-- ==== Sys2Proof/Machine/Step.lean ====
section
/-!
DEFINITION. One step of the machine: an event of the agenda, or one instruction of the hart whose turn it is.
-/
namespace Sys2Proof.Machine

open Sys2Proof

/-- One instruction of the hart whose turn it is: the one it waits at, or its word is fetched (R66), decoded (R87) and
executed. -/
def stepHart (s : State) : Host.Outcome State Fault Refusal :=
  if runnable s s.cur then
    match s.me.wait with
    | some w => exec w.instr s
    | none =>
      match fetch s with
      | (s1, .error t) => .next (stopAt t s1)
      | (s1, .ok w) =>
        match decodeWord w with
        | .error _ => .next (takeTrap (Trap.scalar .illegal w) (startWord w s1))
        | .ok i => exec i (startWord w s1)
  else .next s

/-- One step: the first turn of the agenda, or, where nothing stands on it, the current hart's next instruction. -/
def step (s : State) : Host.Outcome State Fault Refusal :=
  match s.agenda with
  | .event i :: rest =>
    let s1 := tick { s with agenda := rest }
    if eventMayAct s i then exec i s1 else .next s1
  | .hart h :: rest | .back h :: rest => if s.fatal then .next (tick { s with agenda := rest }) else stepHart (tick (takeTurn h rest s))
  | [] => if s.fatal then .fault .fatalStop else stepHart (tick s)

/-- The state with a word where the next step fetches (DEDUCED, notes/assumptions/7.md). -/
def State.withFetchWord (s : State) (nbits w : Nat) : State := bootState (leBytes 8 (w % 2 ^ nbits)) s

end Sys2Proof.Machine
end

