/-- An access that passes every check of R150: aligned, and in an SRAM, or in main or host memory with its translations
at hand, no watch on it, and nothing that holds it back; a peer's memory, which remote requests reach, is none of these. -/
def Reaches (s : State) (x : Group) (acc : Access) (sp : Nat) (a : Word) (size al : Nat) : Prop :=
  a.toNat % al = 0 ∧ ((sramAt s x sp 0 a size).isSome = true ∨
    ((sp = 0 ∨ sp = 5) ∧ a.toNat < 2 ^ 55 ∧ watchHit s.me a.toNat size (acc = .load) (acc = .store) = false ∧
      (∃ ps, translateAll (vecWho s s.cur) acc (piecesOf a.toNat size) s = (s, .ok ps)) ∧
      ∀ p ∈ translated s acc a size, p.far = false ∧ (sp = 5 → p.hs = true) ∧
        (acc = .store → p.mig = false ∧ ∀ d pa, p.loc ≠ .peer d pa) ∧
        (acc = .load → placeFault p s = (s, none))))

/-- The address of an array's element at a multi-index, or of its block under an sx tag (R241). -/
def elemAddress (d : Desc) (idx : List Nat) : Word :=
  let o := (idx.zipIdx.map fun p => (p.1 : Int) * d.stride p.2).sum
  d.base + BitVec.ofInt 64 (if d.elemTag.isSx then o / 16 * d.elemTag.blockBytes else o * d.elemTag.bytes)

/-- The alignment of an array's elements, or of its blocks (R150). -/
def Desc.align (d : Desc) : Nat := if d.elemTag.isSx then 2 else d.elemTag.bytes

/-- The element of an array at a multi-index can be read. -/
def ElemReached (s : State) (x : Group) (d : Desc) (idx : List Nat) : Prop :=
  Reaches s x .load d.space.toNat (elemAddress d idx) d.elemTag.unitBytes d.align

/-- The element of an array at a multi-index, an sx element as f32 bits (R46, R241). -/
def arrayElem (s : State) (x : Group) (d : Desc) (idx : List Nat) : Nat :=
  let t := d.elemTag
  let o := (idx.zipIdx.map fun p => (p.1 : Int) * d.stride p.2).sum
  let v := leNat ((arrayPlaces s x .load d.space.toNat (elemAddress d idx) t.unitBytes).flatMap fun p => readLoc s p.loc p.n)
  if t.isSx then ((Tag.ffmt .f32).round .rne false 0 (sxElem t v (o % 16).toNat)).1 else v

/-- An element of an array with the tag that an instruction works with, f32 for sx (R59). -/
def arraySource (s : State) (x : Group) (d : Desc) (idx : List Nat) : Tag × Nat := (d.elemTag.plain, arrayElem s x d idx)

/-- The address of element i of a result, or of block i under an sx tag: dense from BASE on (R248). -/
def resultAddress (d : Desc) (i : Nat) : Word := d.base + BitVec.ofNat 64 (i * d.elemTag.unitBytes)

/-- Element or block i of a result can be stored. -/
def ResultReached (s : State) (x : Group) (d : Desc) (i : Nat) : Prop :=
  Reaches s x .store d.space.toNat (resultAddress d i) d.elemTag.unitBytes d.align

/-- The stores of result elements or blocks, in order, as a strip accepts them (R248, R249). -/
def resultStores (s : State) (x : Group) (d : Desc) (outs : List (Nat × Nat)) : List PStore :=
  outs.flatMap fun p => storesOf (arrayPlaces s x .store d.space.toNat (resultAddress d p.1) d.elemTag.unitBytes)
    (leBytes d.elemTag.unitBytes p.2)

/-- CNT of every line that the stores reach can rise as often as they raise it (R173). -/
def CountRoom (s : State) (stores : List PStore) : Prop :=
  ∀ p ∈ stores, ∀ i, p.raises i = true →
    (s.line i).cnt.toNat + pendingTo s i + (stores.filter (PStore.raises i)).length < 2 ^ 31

[The problem] From the first line of the material above down to the line with "stepHart (tick s)", output each line exactly; include both of those lines and add no others.

[Output for this task]
-- ==== Sys2Proof/Machine/Step.lean ====
section
/-!
DEFINITION. One step of the machine: an event of the agenda, or one instruction of the hart whose turn it is.
-/
namespace Sys2Proof.Machine

open Sys2Proof

/-- One instruction of the hart whose turn it is: the one it waits at, or its word is fetched (R66), decoded (R87) and
executed. -/
def stepHart (s : State) : Host.Outcome State Fault Refusal :=
  if runnable s s.cur then
    match s.me.wait with
    | some w => exec w.instr s
    | none =>
      match fetch s with
      | (s1, .error t) => .next (stopAt t s1)
      | (s1, .ok w) =>
        match decodeWord w with
        | .error _ => .next (takeTrap (Trap.scalar .illegal w) (startWord w s1))
        | .ok i => exec i (startWord w s1)
  else .next s

/-- One step: the first turn of the agenda, or, where nothing stands on it, the current hart's next instruction. -/
def step (s : State) : Host.Outcome State Fault Refusal :=
  match s.agenda with
  | .event i :: rest =>
    let s1 := tick { s with agenda := rest }
    if eventMayAct s i then exec i s1 else .next s1
  | .hart h :: rest | .back h :: rest => if s.fatal then .next (tick { s with agenda := rest }) else stepHart (tick (takeTurn h rest s))
  | [] => if s.fatal then .fault .fatalStop else stepHart (tick s)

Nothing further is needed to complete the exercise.